There was a time when no one filmed a gunfight like John Woo. Calling him a director is less apt than calling him a choreographer, as his films’ action scenes recall carefully staged dance numbers where music is replaced with the sounds of gunfire and the actors exhibit the grace and fluidity of ballerinas. It’s hard not to sit transfixed, guffawing at the outrageousness — and elegance — of it all. The violence in Woo’s films is often just as beautiful as it is painful to watch.

“Hard-Boiled,” made in 1992, is Woo’s magnum opus, the last film he made in Hong Kong before fleeing to the United States as reunification with China drew near. It’s the film that best exemplifies his penchant for turning what could have been standard “big-car-go-boom” action set-pieces into stunning displays of color, sound and movement. But more importantly, it’s damn fun.

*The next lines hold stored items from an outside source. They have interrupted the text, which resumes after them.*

theorem dflt_slotFlags {i : Nat} (h : i < 4096) : Dict.dflt (Obj.SlotFlags i) = 0 := by
  have hi : Obj.SlotFlags i / 256 = 0x5000 + i := by unfold Obj.SlotFlags; omega
  have hs : Obj.SlotFlags i % 256 = 4 := by unfold Obj.SlotFlags; omega
  have hr : 0x5000 ≤ 0x5000 + i ∧ 0x5000 + i < 0x6000 := by omega
  simp [Dict.dflt, hi, hs, hr]

/-- The row's edge clears every slot's flags and no other register. -/
theorem State.rowEdge_get (s : State) (k : Nat) :
    s.rowEdge.get k = if isSlotFlags k then Dict.dflt k else s.get k := by
  have h := Sparse.get_filter_key Dict.dflt (fun k => !isSlotFlags k) s.regs k
  cases e : isSlotFlags k with
  | true => simp only [e, Bool.not_true, Bool.false_eq_true, if_false, if_true] at h ⊢; exact h
  | false => simp only [e, Bool.not_false, Bool.false_eq_true, if_false, if_true] at h ⊢; exact h

theorem State.rowEdge_get_slotFlags (s : State) {i : Nat} (h : i < 4096) : s.rowEdge.get (Obj.SlotFlags i) = 0 := by
  rw [State.rowEdge_get, isSlotFlags_slotFlags h, if_pos rfl, dflt_slotFlags h]

theorem State.rowEdge_tNs (s : State) : s.rowEdge.tNs = s.tNs := by
  have h : s.rowEdge.get Obj.TickPeriod = s.get Obj.TickPeriod := s.rowEdge_get Obj.TickPeriod
  simp only [State.tNs, State.nat, h]

theorem State.edgeTime_tNs (s : State) (n : Nat) : (s.edgeTime n).tNs = s.tNs := by
  simp only [State.tNs, State.nat, State.edgeTime_get_tickPeriod]

/-- The tick that ends at edge `n` when all of it is accounted and sent, just before time reaches the edge. -/
def State.tickEnd (s : State) (n : Nat) : State :=
  let s := if s.row.window then s.cutoff else s
  let s := ({ s with sent := [] } : State).overrunEnd.reactEnd
  let s := ((s.sendSetpoints n).sendCommanded n).exFlush n
  { s with oldVals := [], oldBytes := [] }

/-- The start of tick `n`: time has reached its edge, and the row is new. -/
def State.tickStart (s : State) (n : Nat) : State := ((s.tickEnd n).edgeTime n).rowEdge

theorem State.tickStart_get_tickNumber (s : State) (n : Nat) : (s.tickStart n).get Obj.TickNumber = n :=
  (State.rowEdge_get _ Obj.TickNumber).trans (State.edgeTime_get_tickNumber _ n)

theorem State.tickStart_get_tickEdgeTime (s : State) (n : Nat) :
    (s.tickStart n).get Obj.TickEdgeTime = (n * (s.tickStart n).tNs : Nat) := by
  have h : (s.tickStart n).tNs = (s.tickEnd n).tNs := (State.rowEdge_tNs _).trans (State.edgeTime_tNs _ n)
  rw [h]
  exact (State.rowEdge_get _ Obj.TickEdgeTime).trans (State.edgeTime_get_tickEdgeTime _ n)

/-- Before the latches the tick starts, the weights of the links follow the chain, the row's compare entries are appended, due
commits apply and closure edges end. -/
theorem State.edgeBegin_eq (s : State) (n : Nat) :
    s.edgeBegin n = (((s.tickStart n).weightEdge.each (List.range 8) State.cmpRowEdge).applyDue n
      ((s.tickStart n).weightEdge.each (List.range 8) State.cmpRowEdge).commits.length).closureOver := rfl

theorem exec_tickEdge (g : List (Nat × Int)) (c : List (Nat × Nat)) (s : State) :
    exec (.tickEdge g c) s = .next
      (((((((((((s.edgeBegin (s.tick + 1)).latchAll (s.tick + 1) g).publish).latchHost).stageInputs (s.tick + 1)).compareEnables
        s.inForce).fieldEdge c).motionEdge (s.tick + 1)).spanCountEdge).carrierEdge (s.tick + 1)).edgeFinish (s.tick + 1)) := rfl

/-! ### Inputs and their cut-off (R19, R20) -/

theorem State.arrival_of_later_edge {s : State} {stamp : Nat} (h : s.tick < stamp) : s.arrival stamp = .staged := if_pos h

theorem State.takeInput_of_later_edge {s : State} {stamp : Nat} (h : s.tick < stamp) (feeds : List (Nat × Nat)) :
    s.takeInput stamp feeds =
      { s with row := { s.row with inputs := s.row.inputs ++ feeds.map fun f => (stamp, f.1, f.2) } } := by
  simp only [State.takeInput, State.arrival_of_later_edge h]

theorem exec_inputFrameArrival_of_later_edge {s : State} {stamp : Nat} (o : Nat) (feeds : List (Nat × Nat)) (h : s.tick < stamp) :
    exec (.inputFrameArrival o stamp false feeds) s = .next
      ((({ (s.count Obj.SumInputFrameReceived 64 1).count Obj.SumInputFrameAccepted 64 1 with
          row := { s.row with inputs := s.row.inputs ++ feeds.map fun f => (stamp, f.1, f.2) } } : State).originOnTime o stamp
        (feeds.map fun f => f.1))) := by
  have hr : (s.count Obj.SumInputFrameReceived 64 1).tick < stamp := by rwa [State.count_tick _ _ _ (by decide)]
  have ha : ((s.count Obj.SumInputFrameReceived 64 1).count Obj.SumInputFrameAccepted 64 1).tick < stamp := by
    rwa [State.count_tick _ _ _ (by decide)]
  have hl : (s.count Obj.SumInputFrameReceived 64 1).arrival stamp ≠ .late := by rw [State.arrival_of_later_edge hr]; decide
  change execInputFrameArrival o stamp false feeds s = _
  simp only [execInputFrameArrival, Bool.false_eq_true, if_false, if_neg hl, State.takeInput_of_later_edge ha, State.count_row]

theorem exec_inputCutoff (s : State) : exec .inputCutoff s = .next (if s.row.window then s.cutoff else s) := rfl

theorem State.setOrigin_faultActive (s : State) (n : Nat) (r : OriginRt) (k i : Nat) :
    (s.setOrigin n r).faultActive k i = s.faultActive k i := rfl

theorem State.setOrigin_tick (s : State) (n : Nat) (r : OriginRt) : (s.setOrigin n r).tick = s.tick := rfl

/-- An origin on time begins its late run anew, and what came for edges up to the present one is done with. -/
theorem State.originCutoff_origin_of_onTime {o : Nat} {s : State} (ht : (s.origin o).onTime.contains s.tick = true)
    (hf : s.faultActive fkInputLate o = false) :
    (s.originCutoff o).origin o = { s.origin o with
      lateRun := 0
      lateEdge := 0
      onTime := (s.origin o).onTime.filter fun e => decide (s.tick < e) } := by
  simp only [State.originCutoff, ht, if_true, State.setOrigin_faultActive, hf, Bool.false_eq_true, if_false,
    State.setOrigin_tick, State.setOrigin_origin_same]

/-! ### The start of a stitch (R23, R26, R27) -/

theorem exec_stitchStart_of_primitive {o : Nat} {d : Stitch} {s : State} (hw : s.oldVals = []) (hd : s.stitchByOrder o = some d)
    (hk : d.kind ≠ kindKernel) (hh : (s.core d.core).halted = false) (hs : s.row.stopped.testBit d.core = false)
    (hf : s.row.forcedNow.testBit d.core = false) (hn : (s.stitch o).finished = false) (hb : s.heldBack d = false) :
    exec (.stitchStart o) s = .next ((s.runPrimitive d).setStitch o { (s.runPrimitive d).stitch o with
      finished := true
      stale := (s.runPrimitive d).anyStale d }) := by
  change execStitchStart o s = _
  simp only [execStitchStart, State.atEdge_of_no_direct_write hw, hd, hh, hs, hf, hn, hb, Bool.or_self, Bool.false_eq_true,
    if_false, if_neg hk]

theorem exec_stitchStart_of_heldBack {o : Nat} {d : Stitch} {s : State} (hw : s.oldVals = []) (hd : s.stitchByOrder o = some d)
    (hb : s.heldBack d = true) : exec (.stitchStart o) s = .next s := by
  change execStitchStart o s = _
  simp only [execStitchStart, State.atEdge_of_no_direct_write hw, hd, hb, Bool.or_true, if_true]

/-! ### The end of the row (R30, R34) -/

/-- The measured finish times are registers: measuring them leaves the row. -/
theorem State.measureFinish_row (s : State) : s.measureFinish.row = s.row := State.each_row (by intros; rfl) _ s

Woo’s most famous leading man, Chow Yun-Fat (“Crouching Tiger, Hidden Dragon”) plays Inspector “Tequila” Yuen, a cop from the Clint Eastwood School of Shoot First, Talk Later. He’s cool, he’s tough and he’s bad at taking orders. When his partner is killed in a shootout with gangsters, he sets off on a quest for revenge that inadvertently endangers the life of an undercover cop (Tony Leung) working for one of the men responsible, slimy gun-smuggler Johnny Wong (Anthony Wong). Eventually the two cops pair up and the result is a climactic showdown with the Triads that turns a hospital into a war zone.

Now, it must be admitted that “Hard-Boiled” is ridiculous. Scenes of vicious bloodshed are spliced with moments of syrupy light-heartedness, like when Chow takes a break from plugging holes in bad guys’ heads to care for a frightened infant, who promptly pees on his leg. But the film is so visceral it doesn’t matter. Sometimes running full-force, sometimes stumbling, it nevertheless always manages to reach the next level of outrageousness, culminating in a trance-inducing climax.

Here, Woo does what only a select few directors could ever do: turn a typical piece of genre fare into art without alienating its core audience. “Hard-Boiled” is raucous, fast-paced and entertaining, but it also manages to transcend its place as a mere exploitation piece, even wowing critics who would pan similar films.

The film is also a fantastic showcase for Chow, the kind of lead who takes a flatly-written role like “Tequila” and turns it into a character who is nothing short of mythical. The movie wouldn’t be half as good without him, as he emanates the kind of effortless cool other action stars couldn’t achieve had they doused themselves in Arctic water. When he slides down a banister, guns blazing in both hands, it’s like witnessing the second coming of Steve McQueen.

But this is first and foremost a John Woo film, and the action scenes are what make “Hard-Boiled” the masterpiece it is. The oft-noted climax is the obvious centerpiece (it takes up the entire second half of the film, after all), but the opening scene, set in a traditional Hong Kong teahouse, is really what perfectly captures the — pardon the pun — explosiveness of Woo’s style. It combines striking imagery with eye-wincing nastiness at its pinnacle when Chow, covered in flour, is splattered with bright-red blood after shooting a gangster in the head. It just goes to show that even the basest of genre films can be elevated to a higher level by a filmmaker with vision to spare.